The monitoring script polls the scheduled events end point once per second waiting for a new event to arrive. Polling the endpoint is done by making an HTPP GET request to an specific endpoint and Contoso polls the endpoint every second to ensure their nodes have ample time to respond to upcoming events.

The script checks if a new event is available by comparing the DocumentIncarnation of the most recent event with their last process incarnation. The DocumentIncarnation is guaranteed to change when there is new information in the Event array. When a new event is available it also checks the Resources array to see if it will be impacted by the event. If this node is not impacted, then it will store the latest DocumentIncarnation and move onto the next event.  

In the case of a new event, the monitoring script checks the Resources array in the scheduled event to see if the VM is impacted. All impacted resources will be listed by name in this array. If this VM is impacted by the event there are 4 different possible operations:

  1. If the event has already started it logs the event and continues polling for the completion of the event.
  2. If it is a user event, it immediately approves the event. This is to prevent delays in recovery in the case an admin is trying to restart a node due to an unexpected app failure. 
  3. If it is a platform event that is not impactful for this workload, such as a 0 second freeze event, it immediately approves the event, logs the action, and continues polling.
  4. If it is a platform event that is impactful for this workload, it prepares the node for the operation. This will be explored in more detail below.

Any new information from scheduled events or actions taken by the monitoring script are logged to an external logging provider. This information is used by the operations team in the case of any unexpected incidents and to correlate scheduled events across multiple VMs in the same VMSS placement group. For correlation, Contoso uses the EventId which is provided with each scheduled event. The DocumentIncarnation is unique to each VM in a scale set and thus cannot be used for cross-VM correlation.

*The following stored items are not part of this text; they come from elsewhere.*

-- ==== Sys2Proof/Machine/PowerRows.lean ====
section
/-! DEFINITION. Power, droop and thermal control (chapter 21): the estimator and the governor, the slew limiter's windows,
droop stretching, VR_ALERT_N, the thermal levels and the hard trip, PWR_CONFIG; with the platform events that their sensors
give (R543). -/

namespace Sys2Proof.Machine

/-! ### ACLK -/

/-- Whether the power hardware runs: the device runs and its clocks have locked (R533). -/
def powered (s : State) : Bool := s.boot.dev == .run && s.boot.clocks

/-- ACLK changes: the time at the old frequency is counted, and VDD_CORE goes with the frequency (R472, Table 21-10). -/
def setAclk (s : State) (mhz : Nat) : State :=
  let c := timeCounts s
  setPwr s fun P => { P with aclk := mhz, since := s.now, vdd := operatingVolts s mhz, counts := c }

/-- Whether a protection holds ACLK at the floor: VR_ALERT_N and its hold, or a thermal hold (R471, R474). -/
def floorHeld (s : State) : Bool := s.pwr.hold || s.pwr.vrLow || s.pwr.vrRise.isSome

/-- What has acted in this interval is noted for R476. -/
def noteActed (s : State) : State := setPwr s fun P => { P with acted := true }

/-- Whether the start-up test has begun: from then on the governor sets ACLK (R534). -/
def testBegun (s : State) : Bool := s.boot.st == .check || s.boot.st == .running || s.boot.st == .fwFailed

/-- The floor is left once nothing holds it: ACLK returns to what lever 3 leaves of 1.40 GHz (R471, R474), or stays at the
floor before the start-up test (R534). -/
def leaveFloor (s : State) : State :=
  if floorHeld s || !testBegun s then s
  else setAclk s (if s.pwr.cfg.fixed then 1400 else max 400 (1400 - 25 * s.pwr.low))

/-! ### Means and limits (R463) -/

/-- The mean of the latest `n` estimates, or of all there are while there are fewer. DEDUCED, log entry 87. -/
def meanOf (xs : List Nat) (n : Nat) : Nat := (xs.take n).foldl (· + ·) 0 / max 1 (min n xs.length)

/-- Whether the mean of the latest `n` estimates, in 0.1 W, exceeds a percentage of a limit in W. -/
def meanAbove (xs : List Nat) (n pct lim : Nat) : Bool :=
  decide (pct * 10 * lim * min n xs.length < 100 * (xs.take n).foldl (· + ·) 0)

/-- Whether it lies below a percentage of a limit. -/
def meanBelow (xs : List Nat) (n pct lim : Nat) : Bool :=
  decide (100 * (xs.take n).foldl (· + ·) 0 < pct * 10 * lim * min n xs.length)

def eitherAbove (P : Power) (pct : Nat) : Bool := meanAbove P.history 500 pct P.cfg.pl1 || meanAbove P.history 50000 pct P.cfg.pl100

def bothBelow (P : Power) (pct : Nat) : Bool := meanBelow P.history 500 pct P.cfg.pl1 && meanBelow P.history 50000 pct P.cfg.pl100

/-! ### The governor (R464 to R466, Table 21-3) -/

/-- ACLK falls one step. -/
def stepDown (s : State) : State := setAclk s (s.pwr.aclk - 25)

def stepUp (s : State) : State := setAclk s (s.pwr.aclk + 25)

/-- R464: the first lever with room tightens. Levers 1 and 3 are never used in fixed-frequency mode (R476), nor while the floor
is held. -/
def tighten (s : State) : State :=
  let P := s.pwr
  let free := !P.cfg.fixed && !floorHeld s
  if free && decide (1400 < P.aclk) then setPwr (stepDown s) fun x => { x with cut := x.cut + 1 }
  else if 2 < P.scale then setPwr s fun x => { x with scale := x.scale - 1 }
  else if free && decide (400 < P.aclk) then setPwr (stepDown s) fun x => { x with low := x.low + 1 }
  else setPwr s fun x => { x with shed := true }

/-- R466: whether ACLK may rise above 1.40 GHz. -/
def boostAllowed (s : State) : Bool :=
  let P := s.pwr
  !P.cfg.fixed && !P.cfg.boostOff && bothBelow P 93 && decide (P.tjMax ≤ 85) && !P.tooHot && !floorHeld s
    && decide (1400 ≤ P.aclk) && decide (P.aclk < 1650)

/-- The last lever in use releases; where no lever is in use, ACLK may rise into boost. Lever 4 has its own end (R465).
DEDUCED, log entry 88. -/
def release (s : State) : State :=
  let P := s.pwr
  if P.shed then s
  else if 0 < P.low then
    (if floorHeld s then setPwr s fun x => { x with low := x.low - 1 }
     else if P.tooHot then s
     else setPwr (stepUp s) fun x => { x with low := x.low - 1 })
  else if P.scale < 8 then setPwr s fun x => { x with scale := x.scale + 1 }
  else if 0 < P.cut then
    (let s1 := setPwr s fun x => { x with cut := x.cut - 1 }
     if boostAllowed s then stepUp s1 else s1)
  else if boostAllowed s then stepUp s
  else s

/-- One action at the end of an interval, once the start-up test has begun (R534). -/
def govern (s : State) : State :=
  let P := s.pwr
  if !testBegun s then s
  else if P.shed && meanBelow P.history 500 90 P.cfg.pl1 then setPwr s fun x => { x with shed := false }
  else if eitherAbove P 98 then tighten s
  else if bothBelow P 97 then release s
  else s

/-- Table 21-7: above the target ACLK falls a step per interval; above 85 °C, and without boost, it leaves boost. DEDUCED, log entry 110. -/
def coolDown (s : State) : State :=
  let P := s.pwr
  if floorHeld s || !testBegun s then s
  else if P.tooHot && decide (400 < P.aclk) then
    setPwr (stepDown s) fun x => { x with low := if P.aclk ≤ 1400 then x.low + 1 else x.low }
  else if (decide (85 < P.tjMax) || P.cfg.boostOff) && decide (1400 < P.aclk) then stepDown s
  else s

/-- R476: whether the interval that ends broke the fixed frequency. -/
def brokeFixed (s : State) : Bool :=
  let P := s.pwr
  P.cfg.fixed && (P.acted || P.aclk != 1400 || floorHeld s || P.stackHot || P.tooHot || decide (P.scale < 8) || P.shed || !P.droop.isEmpty
    || !P.waiting.isEmpty)

/-- An accepted PWR_CONFIG takes effect with the interval that begins (R462); fixed frequency leaves levers 1 and 3. -/
def applyNext (s : State) : State :=
  match s.pwr.next with
  | none => s
  | some c =>
    let s1 := setPwr s fun P => { P with
      cfg := c, next := none, cut := if c.fixed then 0 else P.cut, low := if c.fixed then 0 else P.low }
    if c.fixed && !floorHeld s1 && testBegun s1 then setAclk s1 1400 else s1

/-- The estimate is formed and averaged, and its energy counted in units of 0.2 uJ (R460, R463). -/
def recordEstimate (s : State) (est : Nat) : State :=
  setPwr s fun P =>
    let h := (est :: P.history).take 50000
    { P with
      est := est, history := h, mean1 := meanOf h 500, mean100 := meanOf h 50000
      counts := { P.counts with energy := P.counts.energy + est } }

/-- The end of an interval for R476 and the slew limiter's status. -/
def closeInterval (s : State) : State :=
  let broke := brokeFixed s
  setPwr s fun P => { P with
    slewWait := P.waited || !P.waiting.isEmpty
    waited := false
    acted := false
    ffBroken := P.ffBroken || broke
    counts := if broke then { P.counts with ffBreaks := satAdd 32 P.counts.ffBreaks 1 } else P.counts }

/-! ### Platform events (R543) -/

/-- Thresholds of the numeric sensors, lowest first (Table 25-5). -/
def thresholds (s : State) : Sensor → List Nat
  | .power => [s.pwr.cfg.pl1]
  | .furrow => [85, 100, 110]
  | .stack => [95, 100]
  | _ => []

/-- What a numeric sensor reads now; the 1 ms mean in whole watts. -/
def sensorNow (s : State) : Sensor → Nat
  | .power => s.pwr.mean1 / 10
  | .furrow => s.pwr.tjMax
  | .stack => s.pwr.hbmMax
  | .aclk => s.pwr.aclk
  | _ => 0

/-- How many thresholds a sensor has reached. -/
def sensorLevel (s : State) (x : Sensor) : Nat := ((thresholds s x).filter fun t => decide (t ≤ sensorNow s x)).length

/-- The sensors with thresholds, by their place in `levels`. -/
def eventSensors : List (Nat × Sensor) := [(0, .power), (1, .furrow), (2, .stack)]

/-- The level of a sensor that was last reported, and one more than the time of the report; 0 before the first. -/
def reported (s : State) (i : Nat) : Nat × Nat := s.mgmt.levels.getD i (0, 0)

/-- Store what a sensor reports. -/
def putReport (xs : List (Nat × Nat)) (i : Nat) (v : Nat × Nat) : List (Nat × Nat) :=
  modifyAt i (fun _ => v) (xs ++ List.replicate (3 - xs.length) (0, 0))

/-- Whether the management relay serves PLDM (R538). -/
def relayUp (s : State) : Bool := s.boot.fwReady && s.boot.fwAlive

/-- A crossing of a threshold is reported to the named receiver, at most once per sensor in 10 ms. -/
def sensorEvent (s : State) (e : Nat × Sensor) : State :=
  let lv := sensorLevel s e.2
  let (old, time) := reported s e.1
  match s.mgmt.receiver with
  | none => s
  | some dest =>
    if lv ≠ old ∧ relayUp s = true ∧ (time = 0 ∨ time + 9999999 ≤ s.now) then
      { s with
        mgmt := { s.mgmt with levels := putReport s.mgmt.levels e.1 (lv, s.now + 1) }
        out := s.out ++ [.mgmt s.mgmt.i3c.isSome (s.mgmt.eid.getD 0) (.event dest e.2 lv)] }
    else s

def platformEvents (s : State) : State := eventSensors.foldl sensorEvent s

/-! ### The rows of the governor and the slew limiter -/

/-- ESTIMATION_INTERVAL (R460 to R466, R476): an estimate in 0.1 W; one lever moves, then what PWR_CONFIG set takes effect.
DEDUCED, log entry 149. -/
def estimationInterval (s : State) (est : Nat) : State :=
  if !powered s then s
  else
    let s1 := recordEstimate (closeInterval (settleBuckets s)) est
    let s2 := govern s1
    let s3 := if s2.pwr.aclk = s1.pwr.aclk then coolDown s2 else s2
    platformEvents (applyNext s3)

def execEstimationInterval (est : Nat) (s : State) : Host.Outcome State Fault Refusal := .next (estimationInterval s est)

/-- The taker of a number in the limiter's lists. -/
def unitTaker (u : Nat) : Bool × Nat := if 192 ≤ u then (true, u - 192) else (false, u)

/-- A waiting unit leaves the list; its wait is counted (R468). -/
def leaveWaiting (s : State) (x : SlewUnit) : State :=
  setPwr s fun P => { P with
    waiting := dropUnit P.waiting x.taker
    counts := { P.counts with slewWaitNs := satAdd 48 P.counts.slewWaitNs (s.now - x.since) } }

/-- The work that a waiting unit would start now, with its current. -/
def waitingWork (s : State) (x : SlewUnit) : Option (Nat × Bool × Nat) :=
  let (harrow, i) := unitTaker x.taker
  if takerUp s harrow i && !claimedTaker s harrow i && mayRequest s harrow i then
    (chooseWork s harrow i).map fun (q, fb) => (q, fb, startCurrent s harrow q)
  else none

/-- Grant the waiting starts in the order of their requests while the window's sum still fits; a unit whose work has gone asks
no longer. -/
def admitWaiting : Nat → State → State
  | 0, s => s
  | n + 1, s => match s.pwr.waiting with
    | [] => s
    | x :: _ => match waitingWork s x with
      | none => admitWaiting n (leaveWaiting s x)
      | some (q, fb, cur) =>
        if s.pwr.admitted + cur ≤ slewAllowance then
          let s1 := drawUnit (setPwr (leaveWaiting s x) fun P => { P with admitted := P.admitted + cur }) x.taker cur
          admitWaiting n (takeItem s1 (unitTaker x.taker).1 (unitTaker x.taker).2 q fb)
        else s

/-- SLEW_WINDOW (R467, R468): a window of 250 ns begins. -/
def slewWindow (s : State) : State :=
  if !powered s then s
  else
    let s1 := setPwr s fun P => { P with admitted := 0, released := 0 }
    let s2 := admitWaiting s1.pwr.waiting.length s1
    releaseBallast s2.pwr.ballast.length s2

def execSlewWindow (s : State) : Host.Outcome State Fault Refusal := .next (slewWindow s)

/-! ### Droop (R470) -/

/-- DROOP_TRIP: the furrow's ACLK period is doubled. -/
def droopTrip (s : State) (f : Nat) : State :=
  if !powered s || !decide (f < 96) || (lookupKey f s.pwr.droop).isSome then s
  else setPwr s fun P => { P with
    droop := insertKey f s.now P.droop, acted := true, counts := { P.counts with droopEvents := satAdd 32 P.counts.droopEvents 1 } }

def execDroopTrip (f : Nat) (s : State) : Host.Outcome State Fault Refusal := .next (droopTrip s f)

/-- DROOP_RELEASE: the period is restored; the stretched cycles, at half the frequency, are counted. -/
def droopRelease (s : State) (f : Nat) : State :=
  match lookupKey f s.pwr.droop with
  | none => s
  | some t => setPwr s fun P => { P with
      droop := eraseKey f P.droop, acted := true
      counts := { P.counts with droopCycles := satAdd 48 P.counts.droopCycles ((s.now - t) * P.aclk / 2000) } }

def execDroopRelease (f : Nat) (s : State) : Host.Outcome State Fault Refusal := .next (if powered s then droopRelease s f else s)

The diagram below outlines the flow of the monitoring script after it notices a new scheduled event. It is important to note the script is flexible enough to handle any of the state transitions outlined in the state diagram above. While the ordering of Scheduled à Started à Removed (Completed) is the most likely, to operate at high availability it is important that Contoso can handle all possible transitions.  




Preparing for an Event

When the monitoring script detects that an event is scheduled on the VM it must disable the Cassandra node running on that VM and then prepare itself for the impact. Contoso has chosen not to react immediately to any scheduled event. Instead, it sets a timer for 30 seconds before the NotBefore time to start disabling the Cassandra node. It waits this time to reduce the time the node is disabled for in the case that other VMs on the same Azure host do not approve the job immediately. Once the timer expires the script disables read/write on the Cassandra node and then disables the gossip, removing it from the cluster. Other nodes in the cluster recognize that the node is disabled when it does not respond to their gossip.

Contoso then saves the state of the monitoring script to disk in case of a restart. It also logs the pending interruption into their monitoring solution, and finally acknowledges the event through the scheduled events endpoint. At a minimum the state includes the last seen DocumentIncarnation on that VM, the last event type expected, and if that event was expected to impact the VM. Having this information saved to disk lets the script immediately check for new events after a restart using the DocumentIncarnation. It also checks the last event type expect to see if the restart was an expected part of the maintenance or an unexpected failure. Finally, Contoso has configured the system to immediately restart the Cassandra service after a node reboot, however some workloads may require the monitoring script to intervene and start them after a VM restart. In those cases, the monitoring script would also have to confirm the workload is running after the restart.

At this point, the monitoring script goes back to monitoring for new scheduled events. In the case of a freeze event, it will eventually see the event removed from the events array and know that the impact is completed. In the case of a restart, the script is set to start on boot so it will have to load its state from memory before continuing monitoring. At this time Azure guarantees there will be no further impact without another scheduled event created so the monitoring script can reenable the Cassandra node.

The Cassandra node is reenabled for reading and writing and it rejoins the cluster via the gossip protocol. As the node rejoins the cluster it immediately begins syncing its state with the rest of the cluster and any writes that have happened while it was disabled. Contoso has sized their cluster and setup fault tolerance to ensure that while the node is catching up there are no latency spikes for callers.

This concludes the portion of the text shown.